(EXERCISE DESCRIPTION):
Given the entries that follow, write out exactly the lines starting at the one containing "State.flushFar_keeps _ _ _" and ending at the one containing "byte (R186). -/", both ends included, and only those.

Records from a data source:
= Beginning of Section =
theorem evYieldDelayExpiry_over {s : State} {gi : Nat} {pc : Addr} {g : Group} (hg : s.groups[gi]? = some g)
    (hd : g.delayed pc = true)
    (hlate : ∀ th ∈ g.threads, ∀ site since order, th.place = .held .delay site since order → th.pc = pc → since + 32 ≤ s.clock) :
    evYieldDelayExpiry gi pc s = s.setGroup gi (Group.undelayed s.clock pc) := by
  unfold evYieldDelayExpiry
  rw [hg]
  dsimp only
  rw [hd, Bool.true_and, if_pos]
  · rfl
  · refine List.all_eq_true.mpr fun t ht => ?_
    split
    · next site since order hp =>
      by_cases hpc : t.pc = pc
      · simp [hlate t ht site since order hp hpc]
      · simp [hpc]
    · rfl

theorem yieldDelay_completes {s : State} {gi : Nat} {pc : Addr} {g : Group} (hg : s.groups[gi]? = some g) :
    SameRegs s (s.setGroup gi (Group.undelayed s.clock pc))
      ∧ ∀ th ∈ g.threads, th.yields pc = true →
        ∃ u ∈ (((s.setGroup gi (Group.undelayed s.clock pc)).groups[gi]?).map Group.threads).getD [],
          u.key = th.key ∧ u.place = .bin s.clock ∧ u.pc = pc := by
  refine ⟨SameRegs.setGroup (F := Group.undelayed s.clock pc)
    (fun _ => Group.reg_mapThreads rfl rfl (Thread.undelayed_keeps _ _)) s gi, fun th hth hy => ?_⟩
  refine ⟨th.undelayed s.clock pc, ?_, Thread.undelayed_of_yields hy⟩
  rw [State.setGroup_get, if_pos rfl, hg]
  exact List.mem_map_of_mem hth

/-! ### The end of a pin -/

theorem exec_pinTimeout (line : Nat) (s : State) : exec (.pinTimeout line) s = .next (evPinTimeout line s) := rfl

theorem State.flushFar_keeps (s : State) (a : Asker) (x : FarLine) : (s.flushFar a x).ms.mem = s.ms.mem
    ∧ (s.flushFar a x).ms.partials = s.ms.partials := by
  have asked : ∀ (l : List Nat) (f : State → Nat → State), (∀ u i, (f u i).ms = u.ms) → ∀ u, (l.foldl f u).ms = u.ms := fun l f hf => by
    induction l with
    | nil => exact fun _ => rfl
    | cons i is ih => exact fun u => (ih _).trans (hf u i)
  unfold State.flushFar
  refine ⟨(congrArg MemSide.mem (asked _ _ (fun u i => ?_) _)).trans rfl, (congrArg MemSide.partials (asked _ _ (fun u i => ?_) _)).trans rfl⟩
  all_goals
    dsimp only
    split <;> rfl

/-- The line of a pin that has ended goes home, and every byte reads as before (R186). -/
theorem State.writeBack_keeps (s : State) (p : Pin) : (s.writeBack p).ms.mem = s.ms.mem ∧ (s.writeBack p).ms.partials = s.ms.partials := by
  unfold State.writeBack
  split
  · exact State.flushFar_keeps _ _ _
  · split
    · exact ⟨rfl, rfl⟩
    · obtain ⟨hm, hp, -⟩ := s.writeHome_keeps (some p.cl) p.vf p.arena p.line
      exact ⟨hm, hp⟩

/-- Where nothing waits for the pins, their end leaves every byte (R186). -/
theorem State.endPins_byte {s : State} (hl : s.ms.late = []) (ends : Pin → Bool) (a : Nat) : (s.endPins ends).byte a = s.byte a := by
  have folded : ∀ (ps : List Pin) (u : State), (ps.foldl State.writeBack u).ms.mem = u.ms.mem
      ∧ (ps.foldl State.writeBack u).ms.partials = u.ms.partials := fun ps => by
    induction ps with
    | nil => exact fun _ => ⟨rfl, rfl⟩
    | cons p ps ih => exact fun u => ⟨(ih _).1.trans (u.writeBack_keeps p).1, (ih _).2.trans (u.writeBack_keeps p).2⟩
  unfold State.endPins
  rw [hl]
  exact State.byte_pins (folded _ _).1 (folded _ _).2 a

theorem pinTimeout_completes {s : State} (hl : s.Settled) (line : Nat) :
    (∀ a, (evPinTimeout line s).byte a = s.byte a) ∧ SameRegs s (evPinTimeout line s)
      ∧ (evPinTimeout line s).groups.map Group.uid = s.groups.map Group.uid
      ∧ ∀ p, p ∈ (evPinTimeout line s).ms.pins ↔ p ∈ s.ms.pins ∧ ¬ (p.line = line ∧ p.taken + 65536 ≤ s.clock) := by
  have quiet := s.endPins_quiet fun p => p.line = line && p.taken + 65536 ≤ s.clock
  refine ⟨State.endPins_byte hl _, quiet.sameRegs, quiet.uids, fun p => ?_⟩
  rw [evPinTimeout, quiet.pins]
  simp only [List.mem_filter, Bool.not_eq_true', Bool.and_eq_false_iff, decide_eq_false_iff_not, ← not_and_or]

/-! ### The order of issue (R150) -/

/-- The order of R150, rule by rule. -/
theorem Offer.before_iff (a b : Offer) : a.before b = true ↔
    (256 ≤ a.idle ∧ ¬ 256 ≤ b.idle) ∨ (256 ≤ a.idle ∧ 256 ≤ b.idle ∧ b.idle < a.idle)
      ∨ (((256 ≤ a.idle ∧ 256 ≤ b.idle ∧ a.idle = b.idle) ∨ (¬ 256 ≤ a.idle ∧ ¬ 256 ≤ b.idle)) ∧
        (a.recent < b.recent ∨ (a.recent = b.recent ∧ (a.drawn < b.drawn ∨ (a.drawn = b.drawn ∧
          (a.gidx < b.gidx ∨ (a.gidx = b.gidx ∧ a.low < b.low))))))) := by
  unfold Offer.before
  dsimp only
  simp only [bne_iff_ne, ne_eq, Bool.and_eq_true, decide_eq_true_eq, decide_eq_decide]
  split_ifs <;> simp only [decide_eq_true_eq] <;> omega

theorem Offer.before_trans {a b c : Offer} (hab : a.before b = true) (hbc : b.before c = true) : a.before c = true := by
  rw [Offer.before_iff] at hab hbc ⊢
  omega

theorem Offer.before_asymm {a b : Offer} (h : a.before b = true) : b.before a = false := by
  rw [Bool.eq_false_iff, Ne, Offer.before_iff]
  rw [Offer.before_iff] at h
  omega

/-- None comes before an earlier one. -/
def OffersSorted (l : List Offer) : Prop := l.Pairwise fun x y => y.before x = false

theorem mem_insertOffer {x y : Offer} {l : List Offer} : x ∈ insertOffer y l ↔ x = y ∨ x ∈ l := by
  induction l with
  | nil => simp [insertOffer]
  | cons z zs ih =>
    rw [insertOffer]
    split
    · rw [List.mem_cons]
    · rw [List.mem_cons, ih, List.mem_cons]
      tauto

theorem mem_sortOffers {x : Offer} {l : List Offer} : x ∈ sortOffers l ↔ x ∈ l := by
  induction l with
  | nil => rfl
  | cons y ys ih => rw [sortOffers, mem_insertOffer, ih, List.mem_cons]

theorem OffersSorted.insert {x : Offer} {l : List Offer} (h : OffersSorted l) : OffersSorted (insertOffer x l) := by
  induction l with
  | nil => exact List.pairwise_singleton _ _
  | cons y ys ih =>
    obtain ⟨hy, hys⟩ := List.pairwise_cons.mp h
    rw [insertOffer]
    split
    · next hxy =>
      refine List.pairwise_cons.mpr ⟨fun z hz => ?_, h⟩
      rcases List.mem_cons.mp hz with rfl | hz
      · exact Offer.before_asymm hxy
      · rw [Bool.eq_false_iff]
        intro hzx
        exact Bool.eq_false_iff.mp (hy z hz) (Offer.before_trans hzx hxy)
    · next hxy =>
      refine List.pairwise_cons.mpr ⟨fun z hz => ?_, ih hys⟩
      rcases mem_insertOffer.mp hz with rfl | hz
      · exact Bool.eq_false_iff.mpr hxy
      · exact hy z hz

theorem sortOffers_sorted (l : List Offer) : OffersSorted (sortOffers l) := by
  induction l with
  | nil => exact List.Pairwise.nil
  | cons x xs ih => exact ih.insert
= End of Section =
(RESPONSE):
  · exact State.flushFar_keeps _ _ _
  · split
    · exact ⟨rfl, rfl⟩
    · obtain ⟨hm, hp, -⟩ := s.writeHome_keeps (some p.cl) p.vf p.arena p.line
      exact ⟨hm, hp⟩

/-- Where nothing waits for the pins, their end leaves every byte (R186). -/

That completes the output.